I would create a new memory definition for just the vector table, and move the beginning of FLASH past the reserved flash sectors.
MEMORY
{
RAM (xrw) : ORIGIN = 0x20000000, LENGTH = 320K
FLASH_VECTOR (rx) : ORIGIN = 0x8000000, LENGTH = 32K
FLASH (rx) : ORIGIN = 0x8018000, LENGTH = 928K /* 1024 - 3*32 */
}
/* Sections */
SECTIONS
{
/* The startup code into "FLASH" Rom type memory */
.isr_vector :
{
. = ALIGN(4);
KEEP(*(.isr_vector)) /* Startup code */
. = ALIGN(4);
} >FLASH_VECTOR
.after_vector :
{
. = ALIGN(4);
KEEP(*(.after_vector))
. = ALIGN(4);
} >FLASH_VECTOR
and keep everything else unchanged.
Now the memory between 0x08008000 and 0x08018000, i.e. flash sectors 1 and 2 are no longer managed by the linker, so you can have your own functions that read and write that area as described in the flash chapter of the reference manual.

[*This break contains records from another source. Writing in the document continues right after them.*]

-- ==== Sys2Proof/Machine/StateCore.lean ====
section
/-!
DEFINITION. The state records of the tally, the object dictionary, the pen, the bell, the host side, the sticky
store, the counters and the snapshot (chapters 1 to 4 and 16).
Everything is plain data. Sparse tables are lists of (key, value) pairs with rising keys; a key that is not listed
reads as the table's default.
-/

namespace Sys2Proof.Machine

/-- A sparse table: (key, value) pairs, keys rising. -/
abbrev Table (α : Type) := List (Nat × α)

/-- Tally kinds (Table 1.6). -/
inductive Kind where
  | host | fabric | search | stream | internal
  deriving DecidableEq, Repr

/-- Entry states (Table 1.8). A FREE entry is one that the tally does not list. -/
inductive EState where
  | admitted | planned | running | waiting | replying | held
  deriving DecidableEq, Repr

/-- ORIGIN of a tally entry, by kind (Table 1.9). -/
inductive Origin where
  | host (sq cid : Nat)
  | fabric (peer tag : Nat)
  | search (sifter ctx parent : Nat)
  | stream (sid seq : Nat)
  | internal (job tag : Nat)
  deriving DecidableEq, Repr

/-- The kind that an origin belongs to. -/
def Origin.kind : Origin → Kind
  | .host _ _ => .host
  | .fabric _ _ => .fabric
  | .search _ _ _ => .search
  | .stream _ _ => .stream
  | .internal _ _ => .internal

/-- A tally entry that is not FREE (Table 1.7, R19). `admitBell` is the whole bell count at admission, of which the
layout shows bits [23:0]. `parent` is the parent's tally index (R18). `dispatched` says that the entry or a child of
it has been RUNNING (R103). `notReady` marks an I/O command fetched in CONFIG or in a drain towards CONFIG (R108).
`unlisted` is the status of a command that the drive does not list (R88). `since` is the bell at which the present wait of the entry
began, `no` the number of a HOST entry's command in
order of fetching, `uid` the number of the entry in order of admission, and `admitChime` the chime boundary that admitted it. -/
structure Entry where
  origin : Origin
  no : Nat
  uid : Nat
  admitChime : Nat
  cls : Nat
  state : EState
  ordered : Bool
  promoted : Bool
  unit : Nat
  epoch : Nat
  age : Nat
  deadline : Nat
  admitBell : Nat
  parent : Option Nat
  dispatched : Bool
  notReady : Bool
  unlisted : Option Status
  since : Nat
  deriving DecidableEq, Repr

/-- A request waiting for admission (R20 to R23): what its entry will hold, and at how many consecutive chime
boundaries it has been refused. -/
structure Request where
  origin : Origin
  no : Nat
  cls : Nat
  unit : Nat
  parent : Option Nat
  deadline : Nat
  ordered : Bool
  notReady : Bool
  refusals : Nat
  unlisted : Option Status
  deriving DecidableEq, Repr

/-- The tally (R18 to R31) and the requests that wait for it, in order of arrival. `issued` numbers the admissions. -/
structure Tally where
  entries : Table Entry
  waiting : List Request
  issued : Nat
  deriving DecidableEq, Repr

/-- Unit states (OD 0x3000+u.01, Table 2.13). -/
inductive UState where
  | off | idle | busy | reset | fault
  deriving DecidableEq, Repr

/-- A unit of Table 1.4: its epoch (R29), its state, how many consecutive bell edges its bell task has crossed
(R73, R74), and, while it is in RESET, the epoch before that reset and the Unit Reset commands that wait for it. -/
structure UnitSt where
  epoch : Nat
  state : UState
  crossed : Nat
  withdrawn : Bool
  epochBefore : Nat
  resetWaiters : List (Nat × Nat)
  deriving DecidableEq, Repr

/-- Device states (Table 2.5). -/
inductive DevState where
  | off | boot | config | run | drain | paused | frozen | fault
  deriving DecidableEq, Repr

/-- The device state machine (R45 to R50): the state, the last transition (OD 0x1013), the edge at which the last
transition at a bell edge was made (R46), whether the drain is an activation drain, the bell at which the drain
started, and the µs that the pen has been free in CONFIG; `lingerFresh` says that this count began in the course of the
present bell, whose rest it does not count. `faultDue` says that a fault class has been detected whose transition into FAULT
waits for a bell edge (R46). `movedAt` and `drainBell` count bell edges since power-up. -/
structure Device where
  state : DevState
  lastFrom : Nat
  lastTo : Nat
  lastCause : Nat
  lastBell : Nat
  movedAt : Option Nat
  drainForActivation : Bool
  drainBell : Nat
  lingerUs : Nat
  lingerFresh : Bool
  faultDue : Bool
  deriving DecidableEq, Repr

/-- The pen (R52 to R57). `idleFresh` says that the idle count began in the course of the present bell. -/
structure Pen where
  holder : Option Master
  serial : Nat
  idleUs : Nat
  idleFresh : Bool
  deriving DecidableEq, Repr

/-- A request that the steward serves (R43). -/
inductive StewOp where
  | read (idx sub : Nat) (allsub : Bool) (off len : Nat)
  | write (idx sub : Nat) (allsub : Bool) (data : Bytes)
  | take (force : Bool)
  | give
  deriving DecidableEq, Repr

/-- A steward request in the queue, with the master it came from and the serial it carries, and the chime boundary at which it
arrives, counted since power-up (R43). -/
structure StewReq where
  via : Via
  op : StewOp
  arrival : Nat
  deriving DecidableEq, Repr

/-- A write that the steward has accepted and that waits for the bell edge that applies it (R41): the object members
to write, in order, who gets the answer, and the bell in which it was accepted. `mute` says that a controller-level reset has deleted
the queue that carried it: it is applied and not answered. -/
structure Accepted where
  via : Via
  idx : Nat
  values : List (Nat × Nat)
  len : Nat
  ty : Nat
  bell : Nat
  mute : Bool
  deriving DecidableEq, Repr

/-- The steward: its request queue in order of arrival, the requests it has served since the last chime boundary,
the accepted writes, and the tunnel requests that an activation pause holds (R61). -/
structure Steward where
  queue : List StewReq
  served : Nat
  accepted : List Accepted
  held : List StewReq
  deriving DecidableEq, Repr

/-- One entry of the Bell log (Table 3.9). The sequence number of an entry is its place in the list of all entries
written since power-up (R84). -/
structure BellLogEntry where
  bell : Nat
  code : Nat
  unit : Nat
  old : Nat
  new : Nat
  detail : Int
  deriving DecidableEq, Repr

/-- A bell source as the keeper judges it (R75, R76): whether it is qualified and for how many bells. -/
structure SourceSt where
  qualified : Bool
  bells : Nat
  deriving DecidableEq, Repr

/-- Alignment states (Table 3.5). -/
inductive Align where
  | free | acquire | locked | holdover
  deriving DecidableEq, Repr

/-- The bell keeper and planner (chapter 3). `chime` is the number of the next chime boundary of this bell, 8 when
all are past. `ticks` is the model's own count of the bell edges since power-up, which no step of the bell count moves, and `edgeNs` the time of
the last of them in ns since power-up. `slewPs` is the phase that the keeper still has to slew, in ps, and `step` a step that the present bell
is stretched for: the ns by which it is longer and the count that its end loads (R77). `bellInGood` says that the intervals of the last
BELL_IN frame were within their bound. `log` holds the newest 256 Bell log entries, oldest first, and `logWritten` all entries ever written. -/
structure Bell where
  count : Nat
  ticks : Nat
  edgeNs : Nat
  chime : Nat
  followed : Nat
  align : Align
  inBound : Nat
  outBound : Nat
  hadSource : Bool
  trim : Int
  trimPending : Option Int
  freq : Int
  phase : Int
  slewPs : Int
  step : Option (Nat × Nat)
  holdover : Nat
  bellIn : SourceSt
  bellInLast : Option Nat
  bellInGood : Bool
  bellInCount : Nat
  bellInAhead : Int
  guild : SourceSt
  guildSince : Nat
  overUnit : Nat
  overBell : Nat
  overLate : Nat
  log : List BellLogEntry
  logWritten : Nat
  deriving DecidableEq, Repr

/-- Queue freeze states (Table 4.12). -/
inductive FreezeSt where
  | opened | draining | quiet
  deriving DecidableEq, Repr

/-- The Freeze log entry of one queue (Table 4.14), apart from its SQID and state. -/
structure FreezeEntry where
  policy : Nat
  serial : Nat
  cid : Nat
  code : Nat
  sct : Nat
  head : Nat
  aborted : Nat
  outstanding : Nat
  failures : Nat
  bell : Nat
  quietBell : Nat
  entry : Nat
  deriving DecidableEq, Repr

/-- A Queue Thaw that waits for its queue to be QUIET, or for the next chime boundary (R104). -/
structure Thaw where
  sq : Nat
  cid : Nat
  discard : Bool
  deriving DecidableEq, Repr

/-- An I/O or admin submission queue. `slots` are the commands between head and tail, oldest first. `justOpened` is
true from the opening of a thawed queue until the next chime boundary (R104). `deleting` is the identifier of the Delete I/O
Submission Queue command that waits for the dispatched commands of the queue (R105). -/
structure Sq where
  size : Nat
  head : Nat
  tail : Nat
  prio : Nat
  cq : Nat
  slots : List SqCmd
  freeze : FreezeSt
  serial : Nat
  log : Option FreezeEntry
  thaws : List Thaw
  justOpened : Bool
  deleting : Option Nat
  deriving DecidableEq, Repr

/-- A completion queue. -/
structure Cq where
  size : Nat
  vector : Nat
  ien : Bool
  head : Nat
  tail : Nat
  deriving DecidableEq, Repr

/-- A command that has ended and whose completion is posted at a chime boundary (R447): its queue and identifier, its HOST entry, which is
REPLYING until then (131,072, which is no tally index, where it never had one), its status and result, and the data that goes to host
memory. `dma` says that the data's DMA has still to run: it starts at the next chime boundary, and the completion is posted one boundary
later. -/
structure Posting where
  sq : Nat
  cid : Nat
  entry : Nat
  st : Status
  dw0 : Nat
  dw1 : Nat
  data : List Nat
  dma : Bool
  deriving DecidableEq, Repr

/-- The NVMe controller and the PCIe link (chapter 4). `posting` are the completions that wait for their boundary, in the order in which
the commands ended, and `stopping` the dispatched entries that a controller-level reset stops at the next boundary (Table 4.17). `rr`
holds, for each arbitration round (0 urgent, 1 high, 2 medium, 3 low), the queue that was served last. `warning` is the SMART/Health
critical warning byte, `warnUs` and `critUs` the time in µs at or above the warning and the critical composite temperature (R345). -/
structure HostSide where
  perst : Bool
  speed : Nat
  width : Nat
  flit : Bool
  en : Bool
  rdy : Bool
  ams : Nat
  burst : Nat
  wHigh : Nat
  wMed : Nat
  wLow : Nat
  enClearDeferred : Bool
  sqs : Table Sq
  cqs : Table Cq
  rr : Table Nat
  fetchNo : Nat
  posting : List Posting
  stopping : List Nat
  aers : List Nat
  pendingEvents : List Nat
  masked : List Nat
  warning : Nat
  warnUs : Nat
  critUs : Nat
  deriving DecidableEq, Repr

/-- A sticky record (Table 16.2). `hasEntry` says that detail A is a tally entry, `hasAddr` that detail B is a flash
address. -/
structure Record where
  seq : Nat
  bell : Nat
  code : Nat
  winner : Nat
  loser : Nat
  unit : Option Nat
  hasEntry : Bool
  hasAddr : Bool
  a : Nat
  b : Nat
  c : Nat
  fw : Nat
  deriving DecidableEq, Repr

/-- One slot of the sticky store (R383, R384). -/
structure StickySlot where
  record : Record
  cleared : Bool
  deriving DecidableEq, Repr

/-- The sticky store (R383, R453): the slots, the number of records ever written, the lost records, the records
raised since the last chime boundary, and the records held by the always-on domain in FROZEN. -/
structure Sticky where
  slots : Table StickySlot
  written : Nat
  lost : Nat
  lostCode : Nat
  lostBell : Nat
  pending : List Record
  heldFrozen : List Record
  deriving DecidableEq, Repr

/-- A snapshot (R393): its documented bytes as pieces (offset, bytes), every other byte of them 0. The sealed vendor part is
opaque (R394). -/
structure SnapCopy where
  bell : Nat
  chime : Nat
  cause : Nat
  devBefore : Nat
  body : List (Nat × Bytes)
  deriving DecidableEq, Repr

/-- The freeze (chapter 16): the snapshot of the present freeze, the stored snapshot, and the FREEZE# pin. -/
structure Freeze where
  live : Option SnapCopy
  stored : Option SnapCopy
  pinLow : Bool
  armed : Bool
  deriving DecidableEq, Repr

/-- What leaves the block at its edges. The list of outputs is the model's own record of what the drive sent. -/
inductive Out where
  | completion (sq cid : Nat) (st : Status) (dnr : Bool) (dw0 dw1 sqhd : Nat)
  | msix (vector : Nat)
  | toHost (sq cid : Nat) (data : List Nat)
  | event (cid info page sqhd : Nat)
  | milny (data : List Nat)
  | milnyAt (slot : Nat) (data : List Nat)
  | fabric (port : Nat) (x : Txn) (kind status : Nat) (data : List Nat)
  | nak (port seq : Nat)
  | flits (port slots ack : Nat) (credits : List Nat)
  | bellOut (symbol : Nat)
  | mi (data : List Nat)
  | die (die verb code : Nat) (data : List Nat)
  | pin (name level : Nat)
  deriving DecidableEq, Repr

/-- What the drive is: its part and what the part fixes (Table 0.2, Table 2.12). `meshed` is the M variant. -/
structure Ident where
  meshed : Bool
  dies : Nat
  serialNo : Nat
  patch : Nat
  deriving DecidableEq, Repr

end Sys2Proof.Machine
end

There is about 31 kbytes of flash space wasted after the vector table, you can move some read-only data in there if memory is still tight. Look through the .map file, look for read-only data structures, arrays whose size add up to roughly 31 k. CubeIDE has a memory details table in the Build Analyzer view which contains more or less the same information as the .map file, open the .rodata section under flash, order it by size, and pick some objects from there. Put the following line before their definition in the .c source:
__attribute__((section(".after_vector")))
so that this 31 kbyte of flash does not go wasted.